Records shown:
%%
/-- FMUL (R311, R312). -/
def execFmul (n : Ch) (rd ra rb : BitVec 4) (s : State) : Host.Outcome State Fault Refusal := s.issue n false (.alu .fmul rd ra rb)

/-- FDIV (R311, R312). -/
def execFdiv (n : Ch) (rd ra rb : BitVec 4) (s : State) : Host.Outcome State Fault Refusal := s.issue n false (.alu .fdiv rd ra rb)

/-- FMIN (R311, R312). -/
def execFmin (n : Ch) (rd ra rb : BitVec 4) (s : State) : Host.Outcome State Fault Refusal := s.issue n false (.alu .fmin rd ra rb)

/-- FMAX (R311, R312). -/
def execFmax (n : Ch) (rd ra rb : BitVec 4) (s : State) : Host.Outcome State Fault Refusal := s.issue n false (.alu .fmax rd ra rb)

/-- FCLAMP (R311, R312). -/
def execFclamp (n : Ch) (rd ra rb : BitVec 4) (s : State) : Host.Outcome State Fault Refusal := s.issue n false (.alu .fclamp rd ra rb)

/-- CMP (R310, R312). -/
def execCmp (n : Ch) (ra rb : BitVec 4) (s : State) : Host.Outcome State Fault Refusal := s.issue n false (.cmp ra rb)

/-- ADDI (R312). -/
def execAddi (n : Ch) (rd ra : BitVec 4) (i : BitVec 18) (s : State) : Host.Outcome State Fault Refusal := s.issue n false (.immOp .addi rd ra i)

/-- ANDI (R312). -/
def execAndi (n : Ch) (rd ra : BitVec 4) (i : BitVec 18) (s : State) : Host.Outcome State Fault Refusal := s.issue n false (.immOp .andi rd ra i)

/-- ORI (R312). -/
def execOri (n : Ch) (rd ra : BitVec 4) (i : BitVec 18) (s : State) : Host.Outcome State Fault Refusal := s.issue n false (.immOp .ori rd ra i)

/-- XORI (R312). -/
def execXori (n : Ch) (rd ra : BitVec 4) (i : BitVec 18) (s : State) : Host.Outcome State Fault Refusal := s.issue n false (.immOp .xori rd ra i)

/-- SHLI (R312). -/
def execShli (n : Ch) (rd ra : BitVec 4) (i : BitVec 18) (s : State) : Host.Outcome State Fault Refusal := s.issue n false (.immOp .shli rd ra i)

/-- SHRI (R312). -/
def execShri (n : Ch) (rd ra : BitVec 4) (i : BitVec 18) (s : State) : Host.Outcome State Fault Refusal := s.issue n false (.immOp .shri rd ra i)

/-- SARI (R312). -/
def execSari (n : Ch) (rd ra : BitVec 4) (i : BitVec 18) (s : State) : Host.Outcome State Fault Refusal := s.issue n false (.immOp .sari rd ra i)

/-- CMPI (R310, R312). -/
def execCmpi (n : Ch) (ra : BitVec 4) (i : BitVec 18) (s : State) : Host.Outcome State Fault Refusal := s.issue n false (.cmpi ra i)

/-- LUI (R312). -/
def execLui (n : Ch) (rd : BitVec 4) (i : BitVec 16) (s : State) : Host.Outcome State Fault Refusal := s.issue n false (.lui rd i)

/-- FCMP (R310). -/
def execFcmp (n : Ch) (ra rb : BitVec 4) (s : State) : Host.Outcome State Fault Refusal := s.issue n false (.fcmp ra rb)

/-- FSQRT (R311, R312). -/
def execFsqrt (n : Ch) (rd ra : BitVec 4) (s : State) : Host.Outcome State Fault Refusal := s.issue n false (.un .fsqrt rd ra)

/-- FABS (R311, R312). -/
def execFabs (n : Ch) (rd ra : BitVec 4) (s : State) : Host.Outcome State Fault Refusal := s.issue n false (.un .fabs rd ra)

/-- FNEG (R311, R312). -/
def execFneg (n : Ch) (rd ra : BitVec 4) (s : State) : Host.Outcome State Fault Refusal := s.issue n false (.un .fneg rd ra)

/-- ITOF (R311, R312). -/
def execItof (n : Ch) (rd ra : BitVec 4) (s : State) : Host.Outcome State Fault Refusal := s.issue n false (.un .itof rd ra)

/-- FTOI (R311, R312). -/
def execFtoi (n : Ch) (rd ra : BitVec 4) (s : State) : Host.Outcome State Fault Refusal := s.issue n false (.un .ftoi rd ra)

/-- JPOST (R326). -/
def execJpost (n : Ch) (rd ra : BitVec 4) (i : BitVec 18) (ecc : Bool) (s : State) : Host.Outcome State Fault Refusal := s.issue n ecc (.acc .jpost rd ra i)

/-- LD (R313, R322). -/
def execLd (n : Ch) (rd ra : BitVec 4) (i : BitVec 18) (ecc : Bool) (s : State) : Host.Outcome State Fault Refusal := s.issue n ecc (.acc .ld rd ra i)

/-- ST (R313). -/
def execSt (n : Ch) (rd ra : BitVec 4) (i : BitVec 18) (s : State) : Host.Outcome State Fault Refusal := s.issue n false (.acc .st rd ra i)

/-- NRD (R313, R315). -/
def execNrd (n : Ch) (rd ra : BitVec 4) (i : BitVec 18) (s : State) : Host.Outcome State Fault Refusal := s.issue n false (.acc .nrd rd ra i)

/-- NWR (R313, R315). -/
def execNwr (n : Ch) (rd ra : BitVec 4) (i : BitVec 18) (s : State) : Host.Outcome State Fault Refusal := s.issue n false (.acc .nwr rd ra i)

/-- CRD (R313, R314). -/
def execCrd (n : Ch) (rd ra : BitVec 4) (i : BitVec 18) (s : State) : Host.Outcome State Fault Refusal := s.issue n false (.acc .crd rd ra i)

/-- CWR (R313, R314). -/
def execCwr (n : Ch) (rd ra : BitVec 4) (i : BitVec 18) (s : State) : Host.Outcome State Fault Refusal := s.issue n false (.acc .cwr rd ra i)

/-- BRD (R313). -/
def execBrd (n : Ch) (rd ra : BitVec 4) (i : BitVec 18) (s : State) : Host.Outcome State Fault Refusal := s.issue n false (.acc .brd rd ra i)

/-- BWR (R313). -/
def execBwr (n : Ch) (rd ra : BitVec 4) (i : BitVec 18) (s : State) : Host.Outcome State Fault Refusal := s.issue n false (.acc .bwr rd ra i)

/-- TSET (R318). -/
def execTset (n : Ch) (ra : BitVec 4) (i : BitVec 18) (s : State) : Host.Outcome State Fault Refusal := s.issue n false (.tset ra i)

/-- MSG (R324). -/
def execMsg (n : Ch) (rd ra rb : BitVec 4) (len : BitVec 6) (ecc : Bool) (s : State) : Host.Outcome State Fault Refusal := s.issue n ecc (.msg rd ra rb len)

/-- B (R309). -/
def execB (n : Ch) (cond : BitVec 4) (t : BitVec 14) (s : State) : Host.Outcome State Fault Refusal := s.issue n false (.b cond t)

/-- CALL (R312, R322). -/
def execCall (n : Ch) (t : BitVec 14) (s : State) : Host.Outcome State Fault Refusal := s.issue n false (.call t)

/-- RET (R312, R322). -/
def execRet (n : Ch) (s : State) : Host.Outcome State Fault Refusal := s.issue n false .ret

/-- JR (R312). -/
def execJr (n : Ch) (ra : BitVec 4) (s : State) : Host.Outcome State Fault Refusal := s.issue n false (.jr ra)

/-- WFE (R316). -/
def execWfe (n : Ch) (rd : BitVec 4) (i : BitVec 18) (s : State) : Host.Outcome State Fault Refusal := s.issue n false (.wfe rd i)

/-- KICK (R321). -/
def execKick (n : Ch) (ra : BitVec 4) (s : State) : Host.Outcome State Fault Refusal := s.issue n false (.kick ra)

/-- SEV (R312, R318). -/
def execSev (n : Ch) (i : BitVec 18) (s : State) : Host.Outcome State Fault Refusal := s.issue n false (.sev i)

/-- STOP (R319). -/
def execStop (n : Ch) (s : State) : Host.Outcome State Fault Refusal := s.issue n false .stop

/-! ### Debug step and register writes -/

/-- One instruction of the frozen core `n`, which freezes again (R330): its watchdog interval does not run on. `fe` and `de`: its fetch, or the data
RAM read it makes, meets an uncorrectable error (log 172). In WAITING the step completes a WFE for which an event is pending. -/
def State.gStep (fe de : Bool) (n : Ch) (s : State) : State :=
  if !s.frozen n then s
  else if s.core n = 1 then
    let s := s.thaw n
    let s := if fe then s.gFetchEcc n
      else match gDecode (s.gFetch n) with
      | some op => s.gDo n de op
      | none => s.gExc n 1
    s.freeze n
  else if s.core n = 2 ∧ s.rd R.GRV_EVT_PEND n.val &&& ((s.grv n).wfe.map (·.2)).getD 0 ≠ 0 then
    ((s.wfeEnd n).wr R.GRV_STATUS_CORE n.val 1).modGrv n fun g => { g with busy := 2 }
  else s

/-- DBG_STEP (R330). -/
def execDbgStep (fe de : Bool) (s : State) : Host.Outcome State Fault Refusal := .next (s.whenDbg (State.gStep fe de))

/-- A write of `w` at `a` by master `m`. -/
def State.busWrite (s : State) (m a : Nat) (w : Word) : State := s.busWriteWith (fun s => s.act (execDbgStep false false)) m a w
%%
Work instruction: Show all lines from the data above in which the word "then" appears.

Solution:
  if !s.frozen n then s
  else if s.core n = 1 then
    let s := if fe then s.gFetchEcc n
  else if s.core n = 2 ∧ s.rd R.GRV_EVT_PEND n.val &&& ((s.grv n).wfe.map (·.2)).getD 0 ≠ 0 then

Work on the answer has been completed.